The rise of the Office Space class. — schopenhauer1
The almost complete movement of mass production to the global East and South. — schopenhauer1
A democratization of science and technology- — schopenhauer1
Am I right in saying this is more like "Three Things the Communist Manifesto Got Wrong"? — jamalrob
The bourgeoisie consists of large capitalists -- owners of factories, warehouses, office towers, rental buildings, railroads, banks, brokerages, and so on The petite bourgeoisie consists of small farmers that own their own land, small store owners, some professionals (lawyers, doctors, dentists), etc. and a few others. The difference between the bourgeois and the working class is that the bourgeoisie earns its income from the labor of others. The working class person is dependent on his ability to work to get paid. Working class people earn a wage; they are paid for time on the job. The bourgeoisie are paid by returns on investment.
Almost everyone is working class. The relatively small number of people who own high-value production properties are bourgeoisie. — Bitter Crank
Good point. Maybe categorizing the bulk of white collar work as "petite bourgeoisie" is incorrect. The working class makes a wage but not returns on investment, true. I guess the point is that are all these things a fatal blow to his ideas? Whether wage workers are not getting enough investments or not, if there is not enough agitation for the working class to feel exploited, then Marx was essentially wrong. What do people care if capital is owned by individuals or by the state if they have their basics met? The Democrats would say that with a tweaking of healthcare, and some other social programs, some of those basic needs can be expanded, but that's about as much sympathy as you're going to get in the American system. That doesn't change things structurally. — schopenhauer1
-Marx, Grundrisse, 324-25.What appears as surplus value on capital's side appears identically on the worker's side as surplus labour in excess of his requirements as worker, hence in excess of his immediate requirements for keeping himself alive. The great historic quality of capital is to create this surplus labour, superfluous labor from the standpoint of mere use value, mere subsistence; and its historic destiny is fulfilled as soon as, on one side, there has been such a development of needs that surplus labour above and beyond necessity has itself become a general need arising out of individual needs themselves -- and, on the other side, when the severe discipline of capital, acting on succeeding generations, has developed general industriousness as the general property of the new species -- and, finally, when the development of the productive powers of labour, which capital incessantly whips onward with its unlimited mania for wealth, and of the sole conditions in which this mania can be realized, have flourished to the stage where the possession and preservation of general wealth require a lesser labour time of society as a whole, and where the labouring society relates scientifically to the process of its progressive reproduction, its reproduction in a constantly greater abundance; hence where labour in which a human being does what a thing could do has ceased
Maybe categorizing the bulk of white collar work as "petite bourgeoisie" is incorrect..... I guess the point is that are all these things a fatal blow to his ideas?

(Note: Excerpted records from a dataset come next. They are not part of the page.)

-- ==== Sys2Proof/Laws/State.lean ====
section
/-! SUPPORT. One lemma per field per update of the state, each true by rfl, so that no proof
unfolds a record update. -/

set_option Elab.async false
set_option linter.all false

namespace Sys2Proof.Machine

variable (s : State)
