theorem meets_RegisterAndOtherCommands :
    (∃ (cntlid : Nat) (qid : Nat) (s : State),
    ∃ q : Queue, s.hq.queue cntlid qid = some q) ∧
    (∃ (s : State),
    ∃ until_ : Nat, s.trust.holdEnd = some until_ ∧
    until_ ≤ s.trust.oscNs) ∧
    (∃ (k : Nat × Nat) (s : State),
    reservedMessage k.1 k.2 = true) :=
  ⟨⟨0, 0, { ws with hq := { ws.hq with queues := [aQueue] } },
    _, rfl⟩,
   ⟨{ ws with trust := { ws.trust with holdEnd := some 0 } },
    _, rfl,
    by first | decide | rfl⟩,
   ⟨(0, 0), ws,
    by first | decide | rfl⟩⟩

end Sys2Proof.Machine
end

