-- ==== Sys2Proof/Proofs/Scope.lean ====
section
/-! SUPPORT. Timestamps, the register file and the commands of no other group: what a field of bits of a bounded number
is, what a write of each selector and flag register leaves, and that an offset without a writable field ignores it. -/

namespace Sys2Proof.Machine

/-! ### Fields of bits -/

/-- A field from bit 0 is the remainder. -/
theorem bitField_from_zero (hi v : Nat) : bitField hi 0 v = v % 2 ^ (hi + 1) := by simp [bitField]

/-- Where nothing stands above the field, cutting it out is the shift alone. -/
theorem bitField_top {hi lo v : Nat} (hlo : lo ≤ hi) (hv : v < 2 ^ (hi + 1)) : bitField hi lo v = v / 2 ^ lo := by
  refine Nat.mod_eq_of_lt (Nat.div_lt_of_lt_mul ?_)
  rwa [← pow_add, show lo + (hi - lo + 1) = hi + 1 by omega]

/-- A field above a bound of the number is zero. -/
theorem bitField_above {hi lo v : Nat} (hv : v < 2 ^ lo) : bitField hi lo v = 0 := by
  rw [bitField, Nat.div_eq_of_lt hv, Nat.zero_mod]

/-! ### Timestamps (R13) -/

theorem day_lt {s : State} (h : s.tt.now < 2 ^ 58) : s.day < 2 ^ 48 :=
  Nat.div_lt_of_lt_mul h

theorem period_lt (s : State) : s.period < 1024 := Nat.mod_lt _ (by decide)

theorem now_eq_day_period (s : State) : s.tt.now = 1024 * s.day + s.period := (Nat.div_add_mod s.tt.now 1024).symm

/-- Settles O5: the day count is the quotient of the time by 1,024 and the period its remainder, and below 2^58 the
quotient fits the 48 bits of its field. -/
theorem timestamps : Obligations.Timestamps := fun s h =>
  ⟨bitField_above h, bitField_top (by decide) h, bitField_from_zero 9 _, day_lt h, period_lt s, now_eq_day_period s⟩

/-! ### What a register write does (Table 0-4) -/

/-- The registers with a field RW or W1C: EC_MEMBER_SEL, BAY_SEL, DRAM_CFG, DRAM_CH_SEL, DIARY_CURSOR, DIARY_CTRL,
TALLY_BW_SEL, PWR_RAILS, CLK_REFS, CLK_ISLAND_SEL and PINS_SEL, each with its window and its offset. -/
def writableRegs : List (Nat × Nat) :=
  [(0x0B, 0x00), (0x0C, 0x00), (0x0E, 0x00), (0x0E, 0x08), (0x0F, 0x10), (0x0F, 0x18), (0x10, 0x08), (0x11, 0x00),
    (0x12, 0x00), (0x12, 0x08), (0x13, 0x00)]

/-- A write that meets no writable register is ignored. -/
theorem writeReg_ignored {window off : Nat} (h : (window, off) ∉ writableRegs) (v : Nat) (s : State) :
    writeReg window off v s = s := by
  simp only [writableRegs, List.mem_cons, Prod.mk.injEq, List.not_mem_nil, or_false, not_or] at h
  obtain ⟨hec, hbay, hcfg, hch, hcursor, hctrl, hbw, hrails, hrefs, hclk, hpins⟩ := h
  rw [writeReg, if_neg hec, if_neg hbay, if_neg hcfg, if_neg hch, if_neg hcursor, if_neg hctrl, if_neg hbw, if_neg hrails,
    if_neg hrefs, if_neg hclk, if_neg hpins]

section
variable (v : Nat) (s : State)

@[simp] theorem writeReg_ecMemberSel : writeReg 0x0B 0x00 v s = { s with ec := { s.ec with sel := v % 64 } } := by
  simp [writeReg, bitField_from_zero]

@[simp] theorem writeReg_baySel : writeReg 0x0C 0x00 v s = { s with bay := { s.bay with sel := v % 64 } } := by
  simp [writeReg, bitField_from_zero]

@[simp] theorem writeReg_dramChSel : writeReg 0x0E 0x08 v s = { s with dram := { s.dram with chSel := v % 16 } } := by
  simp [writeReg, bitField_from_zero]

@[simp] theorem writeReg_diaryCursor : writeReg 0x0F 0x10 v s = { s with diary := { s.diary with cursor := v } } := rfl

@[simp] theorem writeReg_diaryCtrl : writeReg 0x0F 0x18 v s = if bitAt 0 v then freezeDiary s else thawDiary 2 s := rfl

@[simp] theorem writeReg_tallyBwSel : writeReg 0x10 0x08 v s = { s with tally := { s.tally with bwSel := v % 16 } } := by
  simp [writeReg, bitField_from_zero]

@[simp] theorem writeReg_pwrRails :
    writeReg 0x11 0x00 v s = { s with pwr := { s.pwr with tripped := cleared s.pwr.tripped (v / 2 ^ 32) 9 } } := rfl

@[simp] theorem writeReg_clkRefs :
    writeReg 0x12 0x00 v s = { s with pwr := { s.pwr with refsLost := cleared s.pwr.refsLost (v / 2 ^ 8) 4 } } := rfl

@[simp] theorem writeReg_clkIslandSel : writeReg 0x12 0x08 v s = { s with pwr := { s.pwr with clkSel := v % 32 } } := by
  simp [writeReg, bitField_from_zero]

@[simp] theorem writeReg_pinsSel : writeReg 0x13 0x00 v s = { s with pins := { s.pins with sel := v % 512 } } := by
  simp [writeReg, bitField_from_zero]

end

/-- REGISTER_WRITE answers the state its write leaves. -/
theorem exec_registerWrite (window off : Nat) (value : Word64) (s : State) :
    exec (.registerWrite window off value) s = .next (writeReg window off value.toNat s) := rfl

/-- A register write completes with whatever its write leaves, within the blocks that hold writable registers. -/
theorem registerWrite_completes {window off : Nat} {value : Word64} {s : State} {effect : State → Prop}
    (h : effect (writeReg window off value.toNat s)) :
    Completes (.registerWrite window off value) s (footprint (.registerWrite window off value)) effect :=
  .of (execRegisterWrite_led window off value (.refl _ s) rfl) ⟨_, exec_registerWrite window off value s, h⟩

/-! ### The windows of Table 0-5 -/

/-- No writable register stands in an unassigned window. -/
theorem not_mem_writableRegs_of_unassigned {window off : Nat} (h : 0x14 ≤ window) : (window, off) ∉ writableRegs := by
  simp only [writableRegs, List.mem_cons, Prod.mk.injEq, List.not_mem_nil, or_false]
  omega

/-- No writable register stands at offset 0x20 of any window. -/
theorem not_mem_writableRegs_at_0x20 (window : Nat) : (window, 0x20) ∉ writableRegs := by simp [writableRegs]

/-- A read past the last assigned window meets none of the windows of Table 0-5. -/
theorem readReg_unassigned {window : Nat} (h : 0x14 ≤ window) (off : Nat) (s : State) : readReg s window off = 0 := by
  unfold readReg
  simp (disch := omega) only [if_neg]

/-- Settles O7: an unassigned window is none of those that `readReg` reads, and holds no writable register. -/
theorem unassignedWindows : Obligations.UnassignedWindows := fun s window off value h _ =>
  ⟨readReg_unassigned h off s, by
    rw [exec_registerWrite, writeReg_ignored (not_mem_writableRegs_of_unassigned h)]⟩

/-- Settles O8: every register of the list is a closed term at `State.reset`, so the list is evaluated entry by entry. -/
theorem registersAtReset : Obligations.RegistersAtReset := by
  unfold Obligations.RegistersAtReset
  decide

/-! ### The commands of no other group -/

/-- A CNP of a queue pair leaves it a rate below the one it had, by a free value (R88, log entry 82). -/
theorem exec_cnpReceived {cntlid qid : Nat} {q : Queue} {s : State} (h : s.hq.queue cntlid qid = some q) :
    exec (.cnpReceived cntlid qid) s = .next (drawn 1 { s with hq := { s.hq with
      cnps := s.hq.cnps.filter (fun c => !(c.1 == cntlid && c.2.1 == qid)) ++
        [(cntlid, (qid, s.free % max 1 (s.hq.rateOf cntlid qid)))] } }) := by
  change execCnpReceived cntlid qid s = _
  simp only [execCnpReceived, h]

/-- The hold on delete tickets ends once its time of the oscillator has come (R441). -/
theorem exec_deleteTicketHoldEnd {until_ : Nat} {s : State} (h : s.trust.holdEnd = some until_)
    (due : until_ ≤ s.trust.oscNs) :
    exec .deleteTicketHoldEnd s = .next { s with trust := { s.trust with holdEnd := none } } :=
  whenDue_pos ⟨until_, h, due⟩

/-- Settles O60: a register's write is read off its equation, a write where no register is writable is ignored, and each
other command answers what it does where it is due; the frames are those of `Laws/`. -/
theorem registerAndOtherCommands : Obligations.RegisterAndOtherCommands := by
  unfold Obligations.RegisterAndOtherCommands
  refine ⟨?ecMemberSel, ?baySel, ?dramChSel, ?diaryCursor, ?diaryCtrl, ?tallyBwSel, ?pwrRails, ?clkRefs, ?clkIslandSel,
    ?pinsSel, ?ignored, ?cnpReceived, ?rosterReceived, ?deleteTicketHoldEnd, ?mgmtPerst, ?messageReserved, ?messageCrc⟩
  case ecMemberSel => exact fun v s => registerWrite_completes (by simp)
  case baySel => exact fun v s => registerWrite_completes (by simp)
  case dramChSel => exact fun v s => registerWrite_completes (by simp)
  case diaryCursor => exact fun v s => registerWrite_completes (by simp)
  case diaryCtrl => exact fun v s => by rw [exec_registerWrite, writeReg_diaryCtrl]
  case tallyBwSel => exact fun v s => registerWrite_completes (by simp)
  case pwrRails => exact fun v s => registerWrite_completes (by simp)
  case clkRefs => exact fun v s => registerWrite_completes (by simp)
  case clkIslandSel => exact fun v s => registerWrite_completes (by simp)
  case pinsSel => exact fun v s => registerWrite_completes (by simp)
  case ignored =>
    intro window v s
    rw [exec_registerWrite, writeReg_ignored (not_mem_writableRegs_at_0x20 window)]
  case cnpReceived =>
    exact fun cntlid qid q s hq => .of (execCnpReceived_led cntlid qid (.refl _ s) rfl) ⟨_, exec_cnpReceived hq, rfl⟩
  case rosterReceived => exact fun roster s ok => whenDue_pos ok
  case deleteTicketHoldEnd =>
    exact fun until_ s hold due => .of (execDeleteTicketHoldEnd_led (.refl _ s) rfl) ⟨_, exec_deleteTicketHoldEnd hold due, rfl⟩
  case mgmtPerst => exact fun s => .of (execMgmtPerst_led (.refl _ s) rfl) ⟨_, rfl, rfl, rfl⟩
  case messageReserved => exact fun k s reserved => whenDue_pos reserved
  case messageCrc => exact fun s => rfl

end Sys2Proof.Machine
end

namespace Sys2Proof.Machine

/-! ### Engine lanes (R26, R225, R529)

SUPPORT. LANE_FAULT and LANE_ROTATION act once they are due, so `whenDue_pos` says what they leave. LANE_TEST_COMPLETE
settles the lane's test (`testDone`) and then answers the DIAG_LANE_TEST that waits on it, if there is one. -/

/-- The DIAG_LANE_TEST that waits on a lane that is out (R529, Table 15-13), as LANE_TEST_COMPLETE looks it up. -/
def State.askedLaneTest (s : State) (lane : LaneId) : Option Packet :=
  s.cpi.accepted.find? (fun p => p.opcode == 0x0802 && p.param 0 1 == laneIsland lane &&
    laneOf lane.kind (p.param 1 1) == lane && s.lanes.isOut lane)

/-- What LANE_TEST_COMPLETE does to the lane does not depend on whether a packet waits on it (R529). -/
theorem exec_laneTestComplete (lane : LaneId) (pass : Bool) (s : State) :
    exec (.laneTestComplete lane pass) s = .next ((s.askedLaneTest lane).elim (testDone lane pass s)
      (fun p => changed p (fields [(1, flagBit (!pass)), (7, 0)]) (testDone lane pass s))) := by
  change execLaneTestComplete lane pass s = _
  unfold execLaneTestComplete State.askedLaneTest
  dsimp only
  split
  next unasked => rw [unasked]; rfl
  next p asked => rw [asked]; rfl

section
variable {lane : LaneId} {s : State}

/-- A lane that is out and passes its test returns (R529). -/
theorem testDone_pass (out : s.lanes.isOut lane = true) : testDone lane true s = laneBack lane s := by
  simp [testDone, out]

@[simp] theorem laneBack_out : (laneBack lane s).lanes.out = s.lanes.out.filter (fun o => o.lane != lane) := rfl

/-- The island's own rotation asks for no answer (R529). -/
theorem exec_laneTestComplete_unasked (out : s.lanes.isOut lane = true) (unasked : s.askedLaneTest lane = none) :
    exec (.laneTestComplete lane true) s = .next (laneBack lane s) := by
  rw [exec_laneTestComplete, unasked, testDone_pass out]
  rfl

/-- A test on demand is answered with result 0 for a pass (Table 15-13). -/
theorem exec_laneTestComplete_asked {p : Packet} (out : s.lanes.isOut lane = true) (asked : s.askedLaneTest lane = some p) :
    exec (.laneTestComplete lane true) s = .next (changed p (fields [(1, 0), (7, 0)]) (laneBack lane s)) := by
  rw [exec_laneTestComplete, asked, testDone_pass out]
  rfl

end

/-- Settles O57: LANE_FAULT and LANE_ROTATION are due under their premises; a passed test puts the lane back, and of the
answer to the packet that asked for it the lanes take no notice. -/
theorem laneCommands : Obligations.LaneCommands := by
  unfold Obligations.LaneCommands
  refine ⟨?laneFault, ?laneRotation, ?testUnasked, ?testAsked⟩
  case laneFault => exact fun lane s exists_ => whenDue_pos exists_
  case laneRotation => exact fun lane s exists_ turn alone cover => whenDue_pos ⟨exists_, turn, alone, cover⟩
  case testUnasked => exact fun _ _ => exec_laneTestComplete_unasked
  case testAsked =>
    exact fun lane p s out asked => .of (execLaneTestComplete_led lane true (.refl _ s) rfl)
      ⟨_, exec_laneTestComplete_asked out asked, changed_replied .., by rw [changed_lanes, laneBack_out]⟩

end Sys2Proof.Machine

namespace Sys2Proof.Machine

/-- Settles O1: `step` takes the queue apart. -/
theorem stepRunsFrontCommand : Obligations.StepRunsFrontCommand := fun _ _ _ => rfl

/-! ### The period after this one (R38, R39, R43) -/

section
variable {s : State}

/-- Period 1,023 is the last of its day. -/
theorem dayEnd_iff : (s.tt.now + 1) % 1024 = 0 ↔ s.period = 1023 := by
  unfold State.period
  omega

/-- Within a day the time rises by one. -/
theorem nextPeriod_now_within_day (h : s.period ≠ 1023) : (nextPeriod s).tt.now = s.tt.now + 1 := by
  simp [nextPeriod, dayEnd_iff, h]

theorem nextPeriod_raiseTo_within_day (h : s.period ≠ 1023) : (nextPeriod s).tt.raiseTo = s.tt.raiseTo := by
  simp [nextPeriod, dayEnd_iff, h]

/-- The day that follows a day: the next one, or the pending count where that is higher. -/
def State.dayAfter (s : State) : Nat := max (s.day + 1) (s.tt.raiseTo.getD 0)

/-- At the end of a day the time is that of period 0 of the day that follows. -/
theorem nextPeriod_now_at_dayEnd (h : s.period = 1023) : (nextPeriod s).tt.now = 1024 * s.dayAfter := by
  have next : s.tt.now + 1 = 1024 * (s.day + 1) := by rw [now_eq_day_period, h]; ring
  simp only [nextPeriod, dayEnd_iff, h, if_true]
  rw [next, State.dayAfter, Nat.mul_max_mul_left]

theorem nextPeriod_raiseTo_at_dayEnd (h : s.period = 1023) : (nextPeriod s).tt.raiseTo = none := by
  simp [nextPeriod, dayEnd_iff, h]

theorem nextPeriod_period_at_dayEnd (h : s.period = 1023) : (nextPeriod s).period = 0 := by
  rw [State.period, nextPeriod_now_at_dayEnd h, Nat.mul_mod_right]

theorem nextPeriod_day_at_dayEnd (h : s.period = 1023) : (nextPeriod s).day = s.dayAfter := by
  rw [State.day, nextPeriod_now_at_dayEnd h, Nat.mul_div_cancel_left _ (by decide)]

theorem day_lt_dayAfter (s : State) : s.day < s.dayAfter := Nat.lt_of_lt_of_le (Nat.lt_succ_self _) (Nat.le_max_left ..)

/-- Without a higher pending count the next day follows. -/
theorem dayAfter_eq_succ (h : ∀ d, s.tt.raiseTo = some d → d ≤ s.day + 1) : s.dayAfter = s.day + 1 := by
  refine Nat.max_eq_left ?_
  cases raise : s.tt.raiseTo with
  | none => exact Nat.zero_le _
  | some d => exact h d raise

/-- A pending count that is higher is the day that follows. -/
theorem dayAfter_eq_raiseTo {d : Nat} (raise : s.tt.raiseTo = some d) (h : s.day + 1 ≤ d) : s.dayAfter = d := by
  rw [State.dayAfter, raise]
  exact Nat.max_eq_right h

end

/-- Settles O6: within a day the time rises by one; at its end it is that of period 0 of the day that follows. -/
theorem periodsAdvance : Obligations.PeriodsAdvance := by
  refine fun s => ⟨fun within => ⟨nextPeriod_now_within_day within, nextPeriod_raiseTo_within_day within⟩, fun atEnd => ?_⟩
  rw [nextPeriod_day_at_dayEnd atEnd]
  exact ⟨nextPeriod_period_at_dayEnd atEnd, day_lt_dayAfter s, nextPeriod_raiseTo_at_dayEnd atEnd, dayAfter_eq_succ,
    fun _ => dayAfter_eq_raiseTo⟩

end Sys2Proof.Machine


namespace Sys2Proof.Machine

/-! ### The row of an accepted packet -/

/-- A packet's row runs on the accepted packet that its operands name. -/
theorem onPacket_next {b : Binding} {tag opcode : Nat} {f : Packet → State → State} {s : State} {p : Packet}
    (h : s.cpi.packet b tag opcode = some p) : onPacket b tag opcode f s = .next (f p s) := by
  simp only [onPacket, h]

Whether wage workers are not getting enough investments or not, if there is not enough agitation for the working class to feel exploited, then Marx was essentially wrong. — schopenhauer1
In his later work, at least, Marx's substantive prediction was not that the working class will become so irritated by distribution-side inequality that they'll revolt and install a worker's state. Rather, it was that technological development, on a long enough timeline, will progress to the point that less and less human labor is required in the process, and yet our ability to consume the goods produced thereby will still depend (because of the structure of the economy) on our ability to sell our labor power for wages -- a constraint on consumption which was once necessary to facilitate production, but will be, at that time, no longer so. The transition to a mode of production not organized around the exploitation of human labor will then follow as a matter of course. It will be obvious to the industrial reserve army what must be done (i.e. it will not take any political cajoling by mustache men with nationalist credos). — Glahn
I'm not against luxury, by any means., but it's just silly to say that Marx got this wrong. It ignores the international character of communism, and it ignores why lower-class peeps in rich countries would buy luxury goods (both socially speaking, i.e. capital, and personally speaking, i.e. looking for a reason to live) — Moliere
You could be. Do you have a reason for the distinction? — schopenhauer1
Marx's communism was to be successful in the most industrialized of countries, which really never transpired anywhere and does not look to be happening anytime soon in America or Europe- the most industrial of industrialized regions. — schopenhauer1
Anyone here familiar with Herbert Marcuse, and the other 'new left'? I suppose they're passé now (hey even the word 'passé ' is passé ) but a lot of what they say resonates with me (sans their materialism, however.) — Wayfarer
The whole post-fascist period is one of clear and present danger. Consequently, true pacification requires the withdrawal of tolerance before the deed, at the stage of communication in word, print, and picture. Such extreme suspension of the right of free speech and free assembly is indeed justified only if the whole of society is in extreme danger. I maintain that our society is in such an emergency situation, and that it has become the normal state of affairs. Different opinions and 'philosophies' can no longer compete peacefully for adherence and persuasion on rational grounds: the 'marketplace of ideas' is organized and delimited by those who determine the national and the individual interest. In this society, for which the ideologists have proclaimed the 'end of ideology', the false consciousness has become the general consciousness--from the government down to its last objects. The small and powerless minorities which struggle against the false consciousness and its beneficiaries must be helped: their continued existence is more important than the preservation of abused rights and liberties which grant constitutional powers to those who oppress these minorities. It should be evident by now that the exercise of civil rights by those who don't have them presupposes the withdrawal of civil rights from those who prevent their exercise, and that liberation of the Damned of the Earth presupposes suppression not only of their old but also of their new masters. — Marcuse, Repressive Tolerance
Am I right in saying this is more like "Three Things the Communist Manifesto Got Wrong"? — jamalrob
You could be. Do you have a reason for the distinction? — schopenhauer1
whether people want to say he is right or wrong, whatever you want. there'll be a Tweetable comment on it. — ernestm
The less you eat, drink and buy books; the less you go to the theatre, the dance hall, the public house; the less you think, love, theorise, sing, paint, fence, etc., the more you save – the greater becomes your treasure which neither moths nor rust will devour – your capital. The less you are, the less you express your own life, the more you have, i.e., the greater is your alienated life, the greater is the store of your estranged being. — Marx, Economic and Philosophical Manuscripts
(1) The concept of “one-dimensional man” asserts that there are other dimensions of human existence in addition to the present one and that these have been eliminated. It maintains that the spheres of existence formerly considered as private (e.g. sexuality) have now become part of the entire system of social domination of man by man, and it suggests that totalitarianism can be imposed without terror.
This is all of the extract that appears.